On the side note - althou wkhtmltopdf does give you the option to switch to print media style, the behavour is not a 100% compatible: e.g. in case you span huge html tables over several pages it will not repeat THEAD and TFOOT as by HTML 4 Standart.

Thankfully, it has a powerfull support for headers and footers via HTML/JS code which should satisfy all your needs (if you're able to code them)...

Stormy
14th June 2010, 17:42

11.

Thanks for the comments, Stormy.

Interesting note about the fonts - I didn't have that issue but maybe my distro had the package installed already for some reason.

Ciaran McNulty
21st June 2010, 11:03

12.

Cool, I'm kinda new to all of this. I really would like to know how do i start.
I have an in-house server with an app on it that is supposed to generate reports. Can u gimme a step by step approach?
Thank u so much in advance.
my email is oluwamayowa@steepe.org

Steepe
26th June 2010, 01:41

13.

I m facing a issue with generated PDF size. There is a huge difference between size of the PDF generated in Windows and Linux platforms.
I think this is because of embedding wrong fonts.
The detailed problem statement can be found in http://stackoverflow.com/questions/3193805/wkhtmltopdf-generated-pdf-size-issues-in-cent-os-4-6

Will appreciate if anybody can provide some help.

Thanks,
Pradeep

Pradeep Pant
12th July 2010, 09:16

14.

Last time I looked at xvfb-run it was a shell script that paused for 3 seconds waiting for the X server to start. You might find that this three second pause is what takes the majority of the time you are seeing for the PDF to be generated. I'd recommend not using the xvfb-run shell script and instead rapidly polling for the socket to be created in the /tmp/.X11 directory. When this appears the X server is ready to accept client connections and you can invoke wkhtmltopdf.

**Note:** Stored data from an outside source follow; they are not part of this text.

@[simp] theorem State.withStaging_buf : (s.withStaging buf fill).buf = buf := rfl
@[simp] theorem State.withStaging_fill : (s.withStaging buf fill).fill = fill := rfl

/-- The later of two stagings stands. -/
@[simp] theorem State.withStaging_withStaging (buf' : Vector Byte 64) (fill' : BitVec 6) :
    (s.withStaging buf fill).withStaging buf' fill' = s.withStaging buf' fill' := rfl

/-- COMPRESS reads and writes neither the buffer nor its fill level. -/
theorem compress_withStaging (m : Word512) : compress m (s.withStaging buf fill) = (compress m s).withStaging buf fill := rfl

end

/-- A whole block on an empty buffer is compressed directly (`42_context_commands.md` R85). -/
theorem absorbBytes_direct (data : Word512) {s : State} (h : s.fill.toNat = 0) :
    absorbBytes 64 data s = compress data s := by
  rw [absorbBytes, if_pos ⟨h, rfl⟩, ofByteLanes_messageByte]

/-- Bytes that do not fill the buffer are staged. -/
theorem absorbBytes_append {len : Nat} (data : Word512) {s : State} (h : s.fill.toNat + len < 64) :
    absorbBytes len data s =
      s.withStaging (writeBytes s.buf s.fill.toNat len (messageByte data)) (BitVec.ofNat 6 (s.fill.toNat + len)) := by
  obtain ⟨_, _, _⟩ | ⟨-, e⟩ | ⟨_, _, _⟩ := absorbBytes_cases len data s (by omega)
  · omega
  · exact e
  · omega

/-- Bytes that complete a partly filled buffer compress it, and the bytes left over begin the next one. -/
theorem absorbBytes_flush {len : Nat} (data : Word512) {s : State} (hl : len ≤ 64) (hf : 0 < s.fill.toNat)
    (h : 64 ≤ s.fill.toNat + len) :
    absorbBytes len data s =
      (compress (fromBytes (completedBuffer data s)) s).withStaging
        (writeBytes (completedBuffer data s) 0 (s.fill.toNat + len - 64) fun j => messageByte data (64 - s.fill.toNat + j))
        (BitVec.ofNat 6 (s.fill.toNat + len - 64)) := by
  obtain ⟨_, _, _⟩ | ⟨_, _⟩ | ⟨-, -, e⟩ := absorbBytes_cases len data s hl
  · omega
  · omega
  · exact e

/-- A fill level below 64 is held as it is. -/
theorem toNat_fill_of_lt {k : Nat} (h : k < 64) : (BitVec.ofNat 6 k).toNat = k := by
  rw [BitVec.toNat_ofNat, Nat.mod_eq_of_lt h]

/-- Settles O22: the three paths of the effect, each check by its misuse, the words of format A by the decoder. -/
theorem absorbFeedsItsBytes : Obligations.AbsorbFeedsItsBytes := by
  refine ⟨fun len data s hs hl => ?_, fun len data s => ?_, fun word data s => ⟨fun hword hl => ?_, fun hop hres hs => ?_⟩⟩
  · have hfill := s.fill.isLt
    rw [exec_absorb_of_active data hl hs]
    refine ⟨fun ⟨hf, h⟩ => ?_, fun h => ?_, fun ⟨hf, h⟩ => ?_⟩
    · rw [h, absorbBytes_direct data hf]
      rfl
    · refine ⟨_, rfl, ?_⟩
      rw [absorbBytes_append data h]
      exact ⟨rfl, toNat_fill_of_lt h, writeBytes_getElem s.buf _ _ _⟩
    · refine ⟨_, fromBytes (completedBuffer data s), rfl, byte_completedBuffer data s, ?_⟩
      rw [absorbBytes_flush data hl hf h]
      refine ⟨rfl, toNat_fill_of_lt (by omega), fun j hj => ?_⟩
      rw [State.withStaging_buf, writeBytes_getElem, byte_fromBytes _ j hj]
      simp [messageByte]
  · have hlegal (h : len.toNat ≤ 64) : (Instr.absorb len data).wellFormed = true := (lenLegal_iff len).2 h
    exact ⟨exec_of_fault _, fun hs h => exec_absorb_of_badLength data h hs,
      fun hs h => exec_of_idle (hlegal h) nofun hs, fun hs h => exec_of_done (hlegal h) nofun hs⟩
  · obtain ⟨hop, hres⟩ := (and_maskA_eq_iff word).1 hword
    exact acceptCommand_of_decode_ok s ((decode_eq_absorb_iff word data _ data).2 ⟨hop, hres, hl, rfl, rfl⟩)
  · exact acceptCommand_of_reserved data hs (.inr (.inl ⟨hop, hres⟩))

/-! ### FINALIZE -/

theorem exec_finalize_of_active {s : State} (hs : s.phase = .active) :
    exec .finalize s = .next (finalizeContext s) :=
  exec_of_active (i := .finalize) rfl hs

/-- The bytes of the padded block. -/
theorem byte_paddedBlock (buf : Vector Byte 64) (f j : Nat) (hj : j < 64) :
    byte (fromBytes (padBuffer buf f)) j = if j < f then buf[j] else if j = f then 0x01 else 0x00 := by
  rw [byte_fromBytes _ j hj, padBuffer_getElem]

/-- The upper half, zero-extended, is the word shifted down by 256 bits (`40_word_adder.md` R57). -/
theorem setWidth_upperHalf (w : Word512) : (upperHalf w).setWidth 512 = w >>> 256 :=
  BitVec.eq_of_toNat_eq <| by
    rw [toNat_setWidth_upperHalf, BitVec.toNat_ushiftRight, Nat.shiftRight_eq_div_pow]

theorem dvalid_finalizeContext {s : State} (hb : s.busy = false) : (finalizeContext s).dvalid = true :=
  (dvalid_iff _).2 ⟨rfl, hb⟩

/-- The digest after FINALIZE is the chaining value, or its upper half (`42_context_commands.md` R92). -/
theorem digest_finalizeContext {s : State} (hb : s.busy = false) :
    (finalizeContext s).digest = if s.w256 then (finalizeContext s).h >>> 256 else (finalizeContext s).h := by
  have hv := dvalid_finalizeContext hb
  cases hw : s.w256 with
  | false => exact digest_of_dvalid_of_w512 hv hw
  | true => rw [digest_of_dvalid_of_w256 hv hw, setWidth_upperHalf, if_pos rfl]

Actually, you have probably realized by now that the X server is not even required if you use the static binary (unless you are using web pages with certain plugins like flash). Try skipping the xvfb-run wrapper entirely.

Anonymous
16th September 2010, 17:11

15.

THANK YOU!!!!!

Your install procedure was the ONLY one that worked for me for the Amazon Ubuntu AMIs for EC2 by Canonical (http://alestic.com/2010/08/ec2-ami-canonical).

Yours worked perfectly out of the box. I was pulling my freakin hair out for 6 hrs pior!!

Eric
21st November 2010, 16:41

16.

Another tool for converting html to pdf (or html to excel) that's worth checking out is DocRaptor. http://docraptor.com/

Brennan
21st April 2011, 19:04

17.

Did anyone get over the font-spacing issue when using QT rather than X?

S.B
12th July 2011, 11:55

18.

Hi,

I am using this tool to create a PDF.

My web page has dimensions of: 972px X 687px (29.7cm/13.5" at 72dpi, 21.0cm/9.55" at 72dpi).

I put a border on my centralized div to check the edges.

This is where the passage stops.